Please give again, word for word, the lines that lie between the start of the listing below and the line with "interval_cases i <;> simp [fSub, packA]", both included.

=-=-=

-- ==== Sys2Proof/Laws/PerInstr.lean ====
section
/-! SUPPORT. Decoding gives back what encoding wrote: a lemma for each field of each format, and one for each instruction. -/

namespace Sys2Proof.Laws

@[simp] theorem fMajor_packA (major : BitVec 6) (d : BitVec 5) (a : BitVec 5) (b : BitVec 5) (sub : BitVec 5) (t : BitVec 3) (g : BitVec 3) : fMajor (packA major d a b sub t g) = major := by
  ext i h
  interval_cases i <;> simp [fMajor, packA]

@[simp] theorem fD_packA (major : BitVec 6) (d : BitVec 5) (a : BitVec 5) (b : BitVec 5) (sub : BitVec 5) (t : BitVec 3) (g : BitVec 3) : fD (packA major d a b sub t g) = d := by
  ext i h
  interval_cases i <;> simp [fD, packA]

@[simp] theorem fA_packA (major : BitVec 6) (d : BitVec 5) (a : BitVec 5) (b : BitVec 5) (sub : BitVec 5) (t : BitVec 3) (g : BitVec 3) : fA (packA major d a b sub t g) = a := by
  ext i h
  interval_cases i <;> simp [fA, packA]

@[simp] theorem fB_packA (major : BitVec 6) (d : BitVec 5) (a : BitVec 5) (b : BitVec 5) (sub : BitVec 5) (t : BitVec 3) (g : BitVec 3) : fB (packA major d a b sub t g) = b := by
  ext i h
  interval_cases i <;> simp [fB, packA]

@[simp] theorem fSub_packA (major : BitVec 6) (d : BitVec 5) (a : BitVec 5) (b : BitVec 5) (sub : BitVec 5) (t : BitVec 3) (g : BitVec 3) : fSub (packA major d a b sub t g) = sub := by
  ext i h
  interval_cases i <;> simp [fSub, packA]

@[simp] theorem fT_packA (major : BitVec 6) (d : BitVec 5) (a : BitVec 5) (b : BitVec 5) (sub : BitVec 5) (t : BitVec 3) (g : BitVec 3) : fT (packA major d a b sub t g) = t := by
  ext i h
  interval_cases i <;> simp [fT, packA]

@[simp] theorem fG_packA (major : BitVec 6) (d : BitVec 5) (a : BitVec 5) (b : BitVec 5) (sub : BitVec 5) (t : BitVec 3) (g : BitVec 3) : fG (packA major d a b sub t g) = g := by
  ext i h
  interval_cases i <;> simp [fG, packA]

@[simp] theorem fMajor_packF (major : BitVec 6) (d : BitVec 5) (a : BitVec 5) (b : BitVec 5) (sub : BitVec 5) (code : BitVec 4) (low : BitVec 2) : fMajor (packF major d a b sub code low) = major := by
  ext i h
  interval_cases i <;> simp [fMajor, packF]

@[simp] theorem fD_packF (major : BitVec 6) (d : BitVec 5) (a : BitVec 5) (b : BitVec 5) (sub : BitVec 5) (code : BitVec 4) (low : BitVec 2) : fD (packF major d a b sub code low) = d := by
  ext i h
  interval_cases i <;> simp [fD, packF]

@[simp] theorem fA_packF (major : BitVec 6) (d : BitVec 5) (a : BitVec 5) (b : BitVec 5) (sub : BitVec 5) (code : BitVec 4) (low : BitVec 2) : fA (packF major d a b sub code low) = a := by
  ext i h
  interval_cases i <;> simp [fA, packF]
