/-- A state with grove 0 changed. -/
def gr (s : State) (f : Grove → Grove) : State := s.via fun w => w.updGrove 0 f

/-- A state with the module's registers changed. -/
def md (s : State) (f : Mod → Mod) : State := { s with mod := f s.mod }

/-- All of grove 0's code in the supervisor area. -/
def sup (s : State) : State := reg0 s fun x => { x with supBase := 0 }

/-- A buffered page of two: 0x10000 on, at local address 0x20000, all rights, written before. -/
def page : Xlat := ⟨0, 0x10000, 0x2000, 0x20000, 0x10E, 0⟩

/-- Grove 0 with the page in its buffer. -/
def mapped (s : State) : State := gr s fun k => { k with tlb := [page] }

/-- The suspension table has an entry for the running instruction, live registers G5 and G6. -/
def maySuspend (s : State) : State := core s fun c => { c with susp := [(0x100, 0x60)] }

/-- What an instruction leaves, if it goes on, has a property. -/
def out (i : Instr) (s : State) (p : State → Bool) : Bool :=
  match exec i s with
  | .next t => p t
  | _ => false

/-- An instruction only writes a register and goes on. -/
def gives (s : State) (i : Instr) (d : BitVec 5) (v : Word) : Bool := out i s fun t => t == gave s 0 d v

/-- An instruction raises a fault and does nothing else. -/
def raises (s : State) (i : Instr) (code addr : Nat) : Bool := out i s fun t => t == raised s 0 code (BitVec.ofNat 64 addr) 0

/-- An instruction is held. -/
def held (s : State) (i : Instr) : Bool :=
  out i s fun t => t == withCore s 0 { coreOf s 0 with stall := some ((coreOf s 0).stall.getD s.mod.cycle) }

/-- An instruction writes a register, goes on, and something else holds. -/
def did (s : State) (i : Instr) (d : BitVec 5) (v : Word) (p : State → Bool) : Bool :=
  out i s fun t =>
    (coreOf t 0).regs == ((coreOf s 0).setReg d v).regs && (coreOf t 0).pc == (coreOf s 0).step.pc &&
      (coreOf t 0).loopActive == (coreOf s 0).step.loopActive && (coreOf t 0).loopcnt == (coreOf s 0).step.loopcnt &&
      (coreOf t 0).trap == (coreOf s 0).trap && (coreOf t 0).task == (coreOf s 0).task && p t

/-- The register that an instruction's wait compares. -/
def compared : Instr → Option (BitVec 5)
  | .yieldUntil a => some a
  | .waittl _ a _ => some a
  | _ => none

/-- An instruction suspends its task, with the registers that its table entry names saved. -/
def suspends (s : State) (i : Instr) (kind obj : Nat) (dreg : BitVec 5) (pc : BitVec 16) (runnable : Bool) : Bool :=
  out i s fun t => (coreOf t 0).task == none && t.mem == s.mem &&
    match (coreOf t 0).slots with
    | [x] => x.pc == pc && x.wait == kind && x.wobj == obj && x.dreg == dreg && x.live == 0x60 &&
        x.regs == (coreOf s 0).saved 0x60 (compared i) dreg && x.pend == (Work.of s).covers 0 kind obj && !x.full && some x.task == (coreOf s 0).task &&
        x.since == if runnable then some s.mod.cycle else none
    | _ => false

=-=-=

- [ANSWER TO THIS EXERCISE]:
-- ==== Sys2Proof/Laws/PerInstr.lean ====
section
/-! SUPPORT. Decoding gives back what encoding wrote: a lemma for each field of each format, and one for each instruction. -/

namespace Sys2Proof.Laws

@[simp] theorem fMajor_packA (major : BitVec 6) (d : BitVec 5) (a : BitVec 5) (b : BitVec 5) (sub : BitVec 5) (t : BitVec 3) (g : BitVec 3) : fMajor (packA major d a b sub t g) = major := by
  ext i h
  interval_cases i <;> simp [fMajor, packA]

@[simp] theorem fD_packA (major : BitVec 6) (d : BitVec 5) (a : BitVec 5) (b : BitVec 5) (sub : BitVec 5) (t : BitVec 3) (g : BitVec 3) : fD (packA major d a b sub t g) = d := by
  ext i h
  interval_cases i <;> simp [fD, packA]

@[simp] theorem fA_packA (major : BitVec 6) (d : BitVec 5) (a : BitVec 5) (b : BitVec 5) (sub : BitVec 5) (t : BitVec 3) (g : BitVec 3) : fA (packA major d a b sub t g) = a := by
  ext i h
  interval_cases i <;> simp [fA, packA]

@[simp] theorem fB_packA (major : BitVec 6) (d : BitVec 5) (a : BitVec 5) (b : BitVec 5) (sub : BitVec 5) (t : BitVec 3) (g : BitVec 3) : fB (packA major d a b sub t g) = b := by
  ext i h
  interval_cases i <;> simp [fB, packA]

@[simp] theorem fSub_packA (major : BitVec 6) (d : BitVec 5) (a : BitVec 5) (b : BitVec 5) (sub : BitVec 5) (t : BitVec 3) (g : BitVec 3) : fSub (packA major d a b sub t g) = sub := by
  ext i h
  interval_cases i <;> simp [fSub, packA]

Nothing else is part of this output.